- [Information shown]
+++

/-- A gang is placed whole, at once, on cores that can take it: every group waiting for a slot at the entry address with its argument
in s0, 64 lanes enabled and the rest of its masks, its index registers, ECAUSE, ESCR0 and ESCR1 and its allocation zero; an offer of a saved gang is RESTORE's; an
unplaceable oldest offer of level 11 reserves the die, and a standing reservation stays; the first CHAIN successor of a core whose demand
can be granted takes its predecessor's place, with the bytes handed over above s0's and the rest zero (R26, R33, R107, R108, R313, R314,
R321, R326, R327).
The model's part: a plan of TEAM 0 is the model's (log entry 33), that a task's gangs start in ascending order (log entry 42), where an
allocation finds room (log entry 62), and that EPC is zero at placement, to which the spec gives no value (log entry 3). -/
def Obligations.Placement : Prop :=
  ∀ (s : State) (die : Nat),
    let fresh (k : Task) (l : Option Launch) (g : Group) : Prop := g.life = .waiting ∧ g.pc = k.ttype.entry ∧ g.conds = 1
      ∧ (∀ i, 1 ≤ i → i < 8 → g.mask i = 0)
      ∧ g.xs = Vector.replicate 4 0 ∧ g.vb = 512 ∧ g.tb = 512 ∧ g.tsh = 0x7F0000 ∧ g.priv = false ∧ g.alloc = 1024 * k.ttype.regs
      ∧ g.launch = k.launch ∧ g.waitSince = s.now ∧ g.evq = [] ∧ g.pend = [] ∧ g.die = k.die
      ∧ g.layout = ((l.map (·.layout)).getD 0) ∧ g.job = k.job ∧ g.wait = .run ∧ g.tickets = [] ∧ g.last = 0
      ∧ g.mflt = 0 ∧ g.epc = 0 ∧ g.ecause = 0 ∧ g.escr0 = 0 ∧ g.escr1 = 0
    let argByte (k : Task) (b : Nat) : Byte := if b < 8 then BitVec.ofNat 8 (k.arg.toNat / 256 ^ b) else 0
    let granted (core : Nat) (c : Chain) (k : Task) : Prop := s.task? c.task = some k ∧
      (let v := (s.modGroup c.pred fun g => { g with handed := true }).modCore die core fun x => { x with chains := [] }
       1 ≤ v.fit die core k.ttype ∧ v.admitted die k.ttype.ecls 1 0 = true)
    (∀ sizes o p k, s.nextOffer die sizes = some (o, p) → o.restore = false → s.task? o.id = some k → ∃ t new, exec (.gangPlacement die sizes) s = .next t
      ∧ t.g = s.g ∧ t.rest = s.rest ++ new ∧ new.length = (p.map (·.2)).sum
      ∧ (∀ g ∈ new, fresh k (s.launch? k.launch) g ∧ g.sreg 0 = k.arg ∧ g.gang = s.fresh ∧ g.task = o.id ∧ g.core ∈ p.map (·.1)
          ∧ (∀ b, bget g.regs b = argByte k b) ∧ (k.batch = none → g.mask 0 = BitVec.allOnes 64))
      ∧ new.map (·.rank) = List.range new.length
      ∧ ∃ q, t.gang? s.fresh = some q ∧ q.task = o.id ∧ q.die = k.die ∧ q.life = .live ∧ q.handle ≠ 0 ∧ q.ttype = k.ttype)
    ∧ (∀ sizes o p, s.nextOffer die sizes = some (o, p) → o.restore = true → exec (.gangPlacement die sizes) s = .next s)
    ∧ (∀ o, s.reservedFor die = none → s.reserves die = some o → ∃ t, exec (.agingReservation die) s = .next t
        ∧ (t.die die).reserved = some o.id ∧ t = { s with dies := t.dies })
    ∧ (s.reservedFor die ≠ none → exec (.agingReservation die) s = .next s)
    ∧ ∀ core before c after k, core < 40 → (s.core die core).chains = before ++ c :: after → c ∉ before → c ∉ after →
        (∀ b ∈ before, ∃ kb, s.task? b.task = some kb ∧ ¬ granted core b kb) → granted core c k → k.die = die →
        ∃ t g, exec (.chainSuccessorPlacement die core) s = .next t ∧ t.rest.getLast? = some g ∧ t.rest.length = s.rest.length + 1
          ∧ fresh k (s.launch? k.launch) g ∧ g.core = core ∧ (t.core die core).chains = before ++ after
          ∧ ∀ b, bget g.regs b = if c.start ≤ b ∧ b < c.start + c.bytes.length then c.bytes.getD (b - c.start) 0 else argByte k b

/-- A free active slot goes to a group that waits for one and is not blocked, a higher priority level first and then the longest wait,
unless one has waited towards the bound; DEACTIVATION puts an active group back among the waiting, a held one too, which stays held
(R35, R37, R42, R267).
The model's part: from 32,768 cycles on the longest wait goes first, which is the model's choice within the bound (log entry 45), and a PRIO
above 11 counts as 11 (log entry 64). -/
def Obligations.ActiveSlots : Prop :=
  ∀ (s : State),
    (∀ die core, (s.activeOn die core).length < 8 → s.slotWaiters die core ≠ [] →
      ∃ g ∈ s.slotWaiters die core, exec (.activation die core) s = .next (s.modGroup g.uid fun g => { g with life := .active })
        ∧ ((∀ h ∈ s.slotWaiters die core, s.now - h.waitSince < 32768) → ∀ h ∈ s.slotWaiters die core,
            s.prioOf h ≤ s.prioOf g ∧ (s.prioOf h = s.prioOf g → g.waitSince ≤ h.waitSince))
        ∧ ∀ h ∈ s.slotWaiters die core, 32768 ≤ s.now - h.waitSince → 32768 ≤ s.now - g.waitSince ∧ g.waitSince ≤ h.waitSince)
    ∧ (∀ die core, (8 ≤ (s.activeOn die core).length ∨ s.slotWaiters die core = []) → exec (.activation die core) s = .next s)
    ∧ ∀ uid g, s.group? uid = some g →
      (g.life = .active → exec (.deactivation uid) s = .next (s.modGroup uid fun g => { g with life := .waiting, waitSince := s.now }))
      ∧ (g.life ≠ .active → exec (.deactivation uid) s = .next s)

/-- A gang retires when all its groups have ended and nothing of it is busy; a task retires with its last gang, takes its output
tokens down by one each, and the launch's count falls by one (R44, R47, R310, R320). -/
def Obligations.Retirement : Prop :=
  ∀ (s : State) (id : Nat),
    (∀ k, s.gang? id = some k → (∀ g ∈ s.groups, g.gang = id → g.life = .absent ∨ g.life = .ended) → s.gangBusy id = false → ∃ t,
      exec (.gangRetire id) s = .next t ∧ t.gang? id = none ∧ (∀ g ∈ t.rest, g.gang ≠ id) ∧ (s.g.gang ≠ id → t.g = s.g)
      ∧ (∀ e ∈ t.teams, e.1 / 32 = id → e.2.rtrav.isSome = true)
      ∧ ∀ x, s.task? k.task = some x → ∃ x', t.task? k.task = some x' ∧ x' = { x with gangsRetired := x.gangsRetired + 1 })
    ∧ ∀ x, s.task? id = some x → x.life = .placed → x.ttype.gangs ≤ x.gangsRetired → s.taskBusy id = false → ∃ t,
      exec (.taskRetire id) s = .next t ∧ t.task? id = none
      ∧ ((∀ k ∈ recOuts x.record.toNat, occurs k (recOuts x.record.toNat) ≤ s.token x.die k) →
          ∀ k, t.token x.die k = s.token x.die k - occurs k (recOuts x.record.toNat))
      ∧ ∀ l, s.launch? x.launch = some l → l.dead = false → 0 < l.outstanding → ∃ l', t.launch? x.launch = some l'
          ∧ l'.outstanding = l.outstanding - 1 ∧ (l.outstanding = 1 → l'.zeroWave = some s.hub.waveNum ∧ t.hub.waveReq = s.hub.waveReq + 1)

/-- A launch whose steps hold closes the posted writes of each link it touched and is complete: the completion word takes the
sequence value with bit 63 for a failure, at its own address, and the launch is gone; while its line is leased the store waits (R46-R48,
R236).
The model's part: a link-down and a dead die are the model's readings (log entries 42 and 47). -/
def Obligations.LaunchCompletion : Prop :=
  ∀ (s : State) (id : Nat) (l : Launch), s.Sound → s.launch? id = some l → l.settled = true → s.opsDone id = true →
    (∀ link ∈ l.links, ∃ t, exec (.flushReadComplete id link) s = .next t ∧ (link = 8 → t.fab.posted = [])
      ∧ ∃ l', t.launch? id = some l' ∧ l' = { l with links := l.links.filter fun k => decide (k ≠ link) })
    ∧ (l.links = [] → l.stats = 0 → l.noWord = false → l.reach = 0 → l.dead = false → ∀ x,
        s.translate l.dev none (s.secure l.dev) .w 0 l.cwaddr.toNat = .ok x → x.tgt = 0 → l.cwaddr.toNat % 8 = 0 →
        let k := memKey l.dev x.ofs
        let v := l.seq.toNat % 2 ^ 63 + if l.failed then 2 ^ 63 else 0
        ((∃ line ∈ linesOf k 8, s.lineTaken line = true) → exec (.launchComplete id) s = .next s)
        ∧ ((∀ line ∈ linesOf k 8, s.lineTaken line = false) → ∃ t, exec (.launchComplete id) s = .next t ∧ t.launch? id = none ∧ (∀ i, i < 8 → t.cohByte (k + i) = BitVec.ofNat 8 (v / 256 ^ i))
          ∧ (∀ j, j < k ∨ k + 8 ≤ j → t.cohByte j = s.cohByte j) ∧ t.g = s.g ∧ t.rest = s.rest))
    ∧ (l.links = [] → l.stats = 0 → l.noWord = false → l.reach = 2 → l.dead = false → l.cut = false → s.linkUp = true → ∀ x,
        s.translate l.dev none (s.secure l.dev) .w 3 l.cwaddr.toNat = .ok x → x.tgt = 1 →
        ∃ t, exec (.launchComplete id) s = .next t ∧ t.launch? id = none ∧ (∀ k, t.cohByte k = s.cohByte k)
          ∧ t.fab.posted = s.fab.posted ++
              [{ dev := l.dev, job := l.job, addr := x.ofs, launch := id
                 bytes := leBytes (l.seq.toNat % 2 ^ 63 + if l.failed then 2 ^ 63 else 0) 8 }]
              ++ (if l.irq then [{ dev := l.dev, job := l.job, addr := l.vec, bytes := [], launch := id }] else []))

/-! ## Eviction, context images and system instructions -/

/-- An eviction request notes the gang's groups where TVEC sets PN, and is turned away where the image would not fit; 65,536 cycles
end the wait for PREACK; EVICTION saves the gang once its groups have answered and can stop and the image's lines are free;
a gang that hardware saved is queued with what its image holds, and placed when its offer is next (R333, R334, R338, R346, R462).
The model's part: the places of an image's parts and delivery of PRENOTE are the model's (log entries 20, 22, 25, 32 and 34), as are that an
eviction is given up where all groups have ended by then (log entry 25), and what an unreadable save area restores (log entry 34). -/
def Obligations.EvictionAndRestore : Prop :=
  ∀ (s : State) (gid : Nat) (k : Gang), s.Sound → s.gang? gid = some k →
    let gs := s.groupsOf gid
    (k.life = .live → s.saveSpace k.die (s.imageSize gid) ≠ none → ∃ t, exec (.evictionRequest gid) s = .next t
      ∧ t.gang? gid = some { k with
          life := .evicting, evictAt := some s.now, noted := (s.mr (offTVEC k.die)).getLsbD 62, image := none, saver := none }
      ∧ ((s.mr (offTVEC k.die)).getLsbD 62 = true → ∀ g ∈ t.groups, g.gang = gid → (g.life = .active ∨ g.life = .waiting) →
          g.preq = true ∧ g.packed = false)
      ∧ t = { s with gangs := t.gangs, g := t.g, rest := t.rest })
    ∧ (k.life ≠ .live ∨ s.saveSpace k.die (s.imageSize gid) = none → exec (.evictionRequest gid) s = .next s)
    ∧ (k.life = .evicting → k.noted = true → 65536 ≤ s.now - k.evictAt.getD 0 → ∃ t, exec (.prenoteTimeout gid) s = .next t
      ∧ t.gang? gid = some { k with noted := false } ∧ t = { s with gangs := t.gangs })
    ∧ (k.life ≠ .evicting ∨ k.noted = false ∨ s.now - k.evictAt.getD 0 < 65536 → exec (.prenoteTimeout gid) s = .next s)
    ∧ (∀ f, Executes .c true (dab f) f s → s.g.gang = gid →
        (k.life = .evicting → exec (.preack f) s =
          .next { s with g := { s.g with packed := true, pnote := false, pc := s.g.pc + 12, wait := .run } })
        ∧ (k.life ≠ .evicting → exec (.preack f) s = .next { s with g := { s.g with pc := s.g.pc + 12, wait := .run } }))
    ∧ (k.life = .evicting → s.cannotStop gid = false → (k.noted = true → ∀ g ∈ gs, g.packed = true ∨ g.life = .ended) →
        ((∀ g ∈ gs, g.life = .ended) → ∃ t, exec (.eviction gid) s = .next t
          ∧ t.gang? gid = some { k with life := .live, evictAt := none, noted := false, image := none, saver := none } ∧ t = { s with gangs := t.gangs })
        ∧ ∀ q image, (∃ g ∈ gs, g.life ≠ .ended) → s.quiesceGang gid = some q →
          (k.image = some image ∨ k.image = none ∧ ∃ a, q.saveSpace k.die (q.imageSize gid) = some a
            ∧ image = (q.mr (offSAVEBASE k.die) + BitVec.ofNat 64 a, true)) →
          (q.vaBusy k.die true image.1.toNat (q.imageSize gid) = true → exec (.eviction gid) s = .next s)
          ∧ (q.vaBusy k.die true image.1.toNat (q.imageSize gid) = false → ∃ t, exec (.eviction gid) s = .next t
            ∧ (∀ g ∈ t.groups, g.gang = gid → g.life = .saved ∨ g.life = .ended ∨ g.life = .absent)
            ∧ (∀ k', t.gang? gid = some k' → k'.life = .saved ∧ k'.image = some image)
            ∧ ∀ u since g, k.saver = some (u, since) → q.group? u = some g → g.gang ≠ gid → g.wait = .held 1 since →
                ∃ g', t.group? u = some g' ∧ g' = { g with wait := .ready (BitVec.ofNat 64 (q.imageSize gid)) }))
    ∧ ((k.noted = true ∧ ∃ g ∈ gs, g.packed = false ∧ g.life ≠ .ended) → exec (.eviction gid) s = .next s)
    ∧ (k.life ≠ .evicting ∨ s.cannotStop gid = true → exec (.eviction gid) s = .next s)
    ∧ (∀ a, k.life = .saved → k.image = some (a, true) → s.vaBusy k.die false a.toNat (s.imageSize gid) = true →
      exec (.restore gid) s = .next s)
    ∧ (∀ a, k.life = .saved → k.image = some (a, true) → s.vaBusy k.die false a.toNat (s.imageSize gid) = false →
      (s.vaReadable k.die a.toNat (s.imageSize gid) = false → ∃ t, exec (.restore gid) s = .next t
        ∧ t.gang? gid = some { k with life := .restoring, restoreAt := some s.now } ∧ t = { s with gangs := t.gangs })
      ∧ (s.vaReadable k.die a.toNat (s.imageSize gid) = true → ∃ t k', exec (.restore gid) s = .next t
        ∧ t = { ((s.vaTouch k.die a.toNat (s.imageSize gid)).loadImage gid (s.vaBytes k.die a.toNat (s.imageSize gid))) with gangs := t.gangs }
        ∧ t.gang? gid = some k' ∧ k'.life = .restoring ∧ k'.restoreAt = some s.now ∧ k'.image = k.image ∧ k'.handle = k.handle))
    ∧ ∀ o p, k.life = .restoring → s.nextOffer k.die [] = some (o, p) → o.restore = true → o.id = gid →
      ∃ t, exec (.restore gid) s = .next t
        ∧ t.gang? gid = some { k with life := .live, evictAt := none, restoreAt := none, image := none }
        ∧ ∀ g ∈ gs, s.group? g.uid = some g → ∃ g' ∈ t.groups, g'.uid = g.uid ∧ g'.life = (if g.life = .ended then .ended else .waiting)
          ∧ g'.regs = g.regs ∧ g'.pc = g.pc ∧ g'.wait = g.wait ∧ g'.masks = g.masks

+++

- [What the exercise asks] A word-for-word copy of the lines above from the one with "s.rest.length + 1" through the one with "A free active", inclusive, is the only output wanted.

- [Answer for the task]
        ∃ t g, exec (.chainSuccessorPlacement die core) s = .next t ∧ t.rest.getLast? = some g ∧ t.rest.length = s.rest.length + 1
          ∧ fresh k (s.launch? k.launch) g ∧ g.core = core ∧ (t.core die core).chains = before ++ after
          ∧ ∀ b, bget g.regs b = if c.start ≤ b ∧ b < c.start + c.bytes.length then c.bytes.getD (b - c.start) 0 else argByte k b

/-- A free active slot goes to a group that waits for one and is not blocked, a higher priority level first and then the longest wait,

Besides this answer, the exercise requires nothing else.